### Aim of the exercise
Restate word for word the lines of the material below, from the line with "if ie = 1. -/" to the line with "stands there. -/", both lines included, and no others.
---------- Data to process
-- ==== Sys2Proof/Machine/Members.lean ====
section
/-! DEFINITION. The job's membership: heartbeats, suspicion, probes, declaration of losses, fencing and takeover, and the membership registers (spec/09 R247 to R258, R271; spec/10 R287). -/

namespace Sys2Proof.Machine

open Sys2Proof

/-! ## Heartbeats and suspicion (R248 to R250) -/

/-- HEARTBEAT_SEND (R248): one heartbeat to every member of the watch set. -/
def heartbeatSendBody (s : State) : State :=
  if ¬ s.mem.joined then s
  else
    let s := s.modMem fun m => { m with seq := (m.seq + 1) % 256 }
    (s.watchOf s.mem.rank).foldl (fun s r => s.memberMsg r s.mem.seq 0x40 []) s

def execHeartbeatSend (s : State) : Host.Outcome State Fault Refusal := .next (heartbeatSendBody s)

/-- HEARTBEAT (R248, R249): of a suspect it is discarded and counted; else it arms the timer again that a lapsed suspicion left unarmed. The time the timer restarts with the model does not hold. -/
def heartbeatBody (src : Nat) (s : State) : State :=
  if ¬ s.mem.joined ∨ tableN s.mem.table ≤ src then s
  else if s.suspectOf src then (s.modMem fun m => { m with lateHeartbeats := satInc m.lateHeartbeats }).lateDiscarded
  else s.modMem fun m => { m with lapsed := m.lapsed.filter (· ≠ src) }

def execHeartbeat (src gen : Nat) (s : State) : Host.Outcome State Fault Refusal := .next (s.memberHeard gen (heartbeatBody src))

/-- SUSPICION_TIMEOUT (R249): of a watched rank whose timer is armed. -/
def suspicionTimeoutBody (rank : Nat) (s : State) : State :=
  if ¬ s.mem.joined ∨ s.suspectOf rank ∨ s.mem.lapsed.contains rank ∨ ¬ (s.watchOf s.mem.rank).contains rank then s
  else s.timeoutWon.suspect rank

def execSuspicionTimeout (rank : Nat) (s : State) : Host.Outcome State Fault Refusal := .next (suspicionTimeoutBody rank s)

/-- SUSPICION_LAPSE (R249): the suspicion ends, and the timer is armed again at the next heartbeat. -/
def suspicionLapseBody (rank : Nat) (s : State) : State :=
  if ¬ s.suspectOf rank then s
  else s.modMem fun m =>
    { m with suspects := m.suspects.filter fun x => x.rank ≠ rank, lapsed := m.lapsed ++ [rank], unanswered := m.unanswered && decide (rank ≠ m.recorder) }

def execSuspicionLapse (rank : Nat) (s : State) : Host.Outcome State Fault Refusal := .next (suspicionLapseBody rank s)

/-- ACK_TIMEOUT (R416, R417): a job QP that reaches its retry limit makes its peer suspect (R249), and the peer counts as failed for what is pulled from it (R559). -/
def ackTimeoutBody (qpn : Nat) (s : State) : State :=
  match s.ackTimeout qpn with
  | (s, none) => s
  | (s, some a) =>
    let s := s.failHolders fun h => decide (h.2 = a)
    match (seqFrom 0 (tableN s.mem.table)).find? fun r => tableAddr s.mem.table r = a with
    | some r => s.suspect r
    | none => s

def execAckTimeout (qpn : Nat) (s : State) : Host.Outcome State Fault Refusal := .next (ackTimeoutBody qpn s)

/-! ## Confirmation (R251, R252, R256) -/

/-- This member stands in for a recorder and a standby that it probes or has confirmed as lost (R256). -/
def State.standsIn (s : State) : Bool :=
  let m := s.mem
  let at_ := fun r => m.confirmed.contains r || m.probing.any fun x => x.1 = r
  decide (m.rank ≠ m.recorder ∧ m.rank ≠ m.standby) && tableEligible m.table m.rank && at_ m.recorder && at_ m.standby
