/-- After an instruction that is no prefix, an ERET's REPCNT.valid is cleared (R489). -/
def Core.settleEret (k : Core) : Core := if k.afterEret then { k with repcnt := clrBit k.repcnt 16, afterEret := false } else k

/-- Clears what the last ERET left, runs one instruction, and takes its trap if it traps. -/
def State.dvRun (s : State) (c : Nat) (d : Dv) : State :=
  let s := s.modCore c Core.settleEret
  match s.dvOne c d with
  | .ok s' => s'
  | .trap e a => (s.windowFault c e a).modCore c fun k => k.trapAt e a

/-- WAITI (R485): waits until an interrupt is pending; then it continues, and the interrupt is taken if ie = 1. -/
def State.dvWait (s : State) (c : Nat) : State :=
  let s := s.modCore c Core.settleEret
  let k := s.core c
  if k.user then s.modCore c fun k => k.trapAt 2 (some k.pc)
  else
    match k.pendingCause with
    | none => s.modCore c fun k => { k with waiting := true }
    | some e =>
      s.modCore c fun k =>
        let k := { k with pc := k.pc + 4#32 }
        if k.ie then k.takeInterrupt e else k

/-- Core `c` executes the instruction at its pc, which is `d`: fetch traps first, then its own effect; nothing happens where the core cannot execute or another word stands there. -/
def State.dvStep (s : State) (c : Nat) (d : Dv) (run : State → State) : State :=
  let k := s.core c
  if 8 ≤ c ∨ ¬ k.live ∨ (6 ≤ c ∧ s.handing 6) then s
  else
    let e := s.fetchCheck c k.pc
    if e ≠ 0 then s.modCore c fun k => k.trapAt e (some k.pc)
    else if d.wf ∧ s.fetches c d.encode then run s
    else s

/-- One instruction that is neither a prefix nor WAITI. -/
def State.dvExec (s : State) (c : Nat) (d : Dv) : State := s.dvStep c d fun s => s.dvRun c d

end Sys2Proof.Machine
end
--------------------
### Written answer
/-- WAITI (R485): waits until an interrupt is pending; then it continues, and the interrupt is taken if ie = 1. -/
def State.dvWait (s : State) (c : Nat) : State :=
  let s := s.modCore c Core.settleEret
  let k := s.core c
  if k.user then s.modCore c fun k => k.trapAt 2 (some k.pc)
  else
    match k.pendingCause with
    | none => s.modCore c fun k => { k with waiting := true }
    | some e =>
      s.modCore c fun k =>
        let k := { k with pc := k.pc + 4#32 }
        if k.ie then k.takeInterrupt e else k

/-- Core `c` executes the instruction at its pc, which is `d`: fetch traps first, then its own effect; nothing happens where the core cannot execute or another word stands there. -/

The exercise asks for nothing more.